Work task: What lines of the data hold the string "setCapture"? Copy them all.

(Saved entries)
* * *
-- ==== Sys2Proof/Machine/Names.lean ====
section
/-! DEFINITION. The named values of the manual: states, policies, statuses, kinds and reasons. -/

namespace Sys2Proof.Machine

/-- Timebase state (R4). -/
inductive TimeState where
  | stopped
  | running
  | stopping
deriving DecidableEq, Repr

/-- How the first due of an entry is set (02, section 2.2). -/
inductive Trigger where
  | absolute
  | offset
  | onCapture
deriving DecidableEq, Repr

/-- Place of a non-free entry in its life (R27); FREE is a slot with no record (R23). -/
inductive EntryState where
  | scheduled
  | waiting
  | held
deriving DecidableEq, Repr

/-- Treatment of a due at a step (R63 to R66). -/
inductive StepPolicy where
  | keep
  | shift
  | drop
deriving DecidableEq, Repr

/-- Treatment of an entry at its owner's detach (R50). -/
inductive OrphanPolicy where
  | continue
  | cancel
deriving DecidableEq, Repr

/-- What a line action does (R80, R81). -/
inductive ActionKind where
  | pulse
  | assert
  | release
  | invert
deriving DecidableEq, Repr

/-- A logical level of a trigger line: its base, its output, the level of a force (R77). -/
inductive Level where
  | deasserted
  | asserted
deriving DecidableEq, Repr

/-- The level of a pin (R78, R126). -/
inductive PinLevel where
  | low
  | high
deriving DecidableEq, Repr

/-- How an output maps to its pin (R78). -/
inductive Polarity where
  | activeHigh
  | activeLow
deriving DecidableEq, Repr

/-- Whether several ports may reference a line (R88, R92). -/
inductive LineMode where
  | shared
  | exclusive
deriving DecidableEq, Repr

/-- State of the authority unit (R102). -/
inductive AuthState where
  | vacant
  | held
  | yielding
deriving DecidableEq, Repr

/-- Which edges of an input are looked for (R127, R129). -/
inductive EdgeSetting where
  | off
  | rising
  | falling
  | both
deriving DecidableEq, Repr

/-- Session state of a port (R177). -/
inductive Session where
  | detached
  | attached
deriving DecidableEq, Repr

/-- Kind of a transport fault (R164, R165); NONE is the absence of one. -/
inductive FrameFault where
  | none
  | crc
  | length
  | truncated
  | unknownType
  | requestWhileBusy
deriving DecidableEq, Repr

/-- The 30 request kinds (R192). -/
inductive Kind where
  | attach | detach | setAttention
  | queryTime | start | stop | step | slew
  | entryAdd | entryCancel | entryHold | entryResume | entryQuery | nextQuery | entryList
  | setQuota | purgePort
  | lineQuery | setLinePolicy | forceLine
  | claim | release | renew | queryAuthority | setGrace
  | setCapture | subscribe | readCaptures
  | fetchNotices | ackNotices
deriving DecidableEq, Repr

/-- The statuses of a response (R174). -/
inductive Status where
  | ok | granted | queued | withdrawn | overtaken
  | retry | busy
  | badKind | badLength | badField | badWidth | badState | badSeq
  | notAttached | alreadyAttached | notAuthority | notOwner | notHolder | alreadyHolder
  | alreadyWaiting | yieldPending | staleHandle
  | quotaExceeded | quotaBelowUse | tableFull | pastDue | timeRange | lineDenied | lineInUse
deriving DecidableEq, Repr

/-- Why an entry was freed without its owner's request (R29). -/
inductive CancelReason where
  | purged
  | step
  | stepRange
  | timeRange
deriving DecidableEq, Repr

/-- Why the holder place changed (R107, R116). -/
inductive AuthReason where
  | claim
  | released
  | leaseExpired
  | preempted
  | detached
deriving DecidableEq, Repr

/-- Why a slew ended (R15). -/
inductive SlewReason where
  | done
  | cancelled
  | superseded
  | stepped
  | timeEnd
deriving DecidableEq, Repr

/-- What a TIMEBASE_STATE notice tells (R148). -/
inductive TimeNews where
  | started
  | stopped
  | timeEnd
deriving DecidableEq, Repr

/-- Why a capture record was dropped (R133). -/
inductive DropReason where
  | logFull
  | sequenceInUse
deriving DecidableEq, Repr

/-- What a detach did to the port's place in the authority unit (R183). -/
inductive DetachAuthority where
  | none
  | released
  | withdrawn
deriving DecidableEq, Repr

/-- The fifteen notice kinds (R148). -/
inductive NoticeKind where
  | fired | entryCancelled | actionDenied | captureTriggered
  | authorityChanged | authorityWanted | yieldDemanded | authorityGranted | authorityLost
  | timeStepped | timebaseState | slewEnded
  | captureAvailable | captureDropped
  | overflow
deriving DecidableEq, Repr

end Sys2Proof.Machine
end

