-- ==== Sys2Proof/WellFormed.lean ====
section
/-! DEFINITION. Which commands are well formed: the checks that the port interface's own rows rest on. -/

namespace Sys2Proof

open Machine

/-- A command is well formed when it is the event its row names: a request's payload fits a good
REQUEST frame (R162), the kind code of BAD_KIND names no kind (R172), and the bytes of FAULTY_FRAME
fail a test (R164). Every other command is well formed. -/
def Instr.wellFormed (c : Instr) : Bool :=
  match c with
  | .attach _ _ pl | .detach _ _ pl | .setAttention _ _ pl | .queryTime _ _ pl | .start _ _ pl
  | .stop _ _ pl | .step _ _ pl | .slew _ _ pl | .entryAdd _ _ pl | .entryCancel _ _ pl
  | .entryHold _ _ pl | .entryResume _ _ pl | .entryQuery _ _ pl | .nextQuery _ _ pl
  | .entryList _ _ pl | .setQuota _ _ pl | .purgePort _ _ pl | .lineQuery _ _ pl
  | .setLinePolicy _ _ pl | .forceLine _ _ pl | .claim _ _ pl | .release _ _ pl | .renew _ _ pl
  | .queryAuthority _ _ pl | .setGrace _ _ pl | .setCapture _ _ pl | .subscribe _ _ pl
  | .readCaptures _ _ pl | .fetchNotices _ _ pl | .ackNotices _ _ pl =>
    decide (pl.length ≤ maxPayload)
  | .badKind _ _ kind pl => decide (pl.length ≤ maxPayload) && decide (Kind.ofByte kind = none)
  | .faultyFrame _ bytes =>
    match judgeFrame bytes with
    | .faulty _ => true
    | .good | .noFrame => false
  | .poll _ _ | .repeatFrame _ _ | .portReset _ | .fullReset _ | .fullResetEnd _ _ _
  | .referenceMicrosecond | .referenceMillisecond | .slewDone | .leaseExpiry | .graceExpiry
  | .captureEdge _ _ | .expiry | .pulseEnd _ | .passComplete | .portResetRelease _ => true

end Sys2Proof
end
* * *
Output of the task:
  | setCapture | subscribe | readCaptures
  | .queryAuthority _ _ pl | .setGrace _ _ pl | .setCapture _ _ pl | .subscribe _ _ pl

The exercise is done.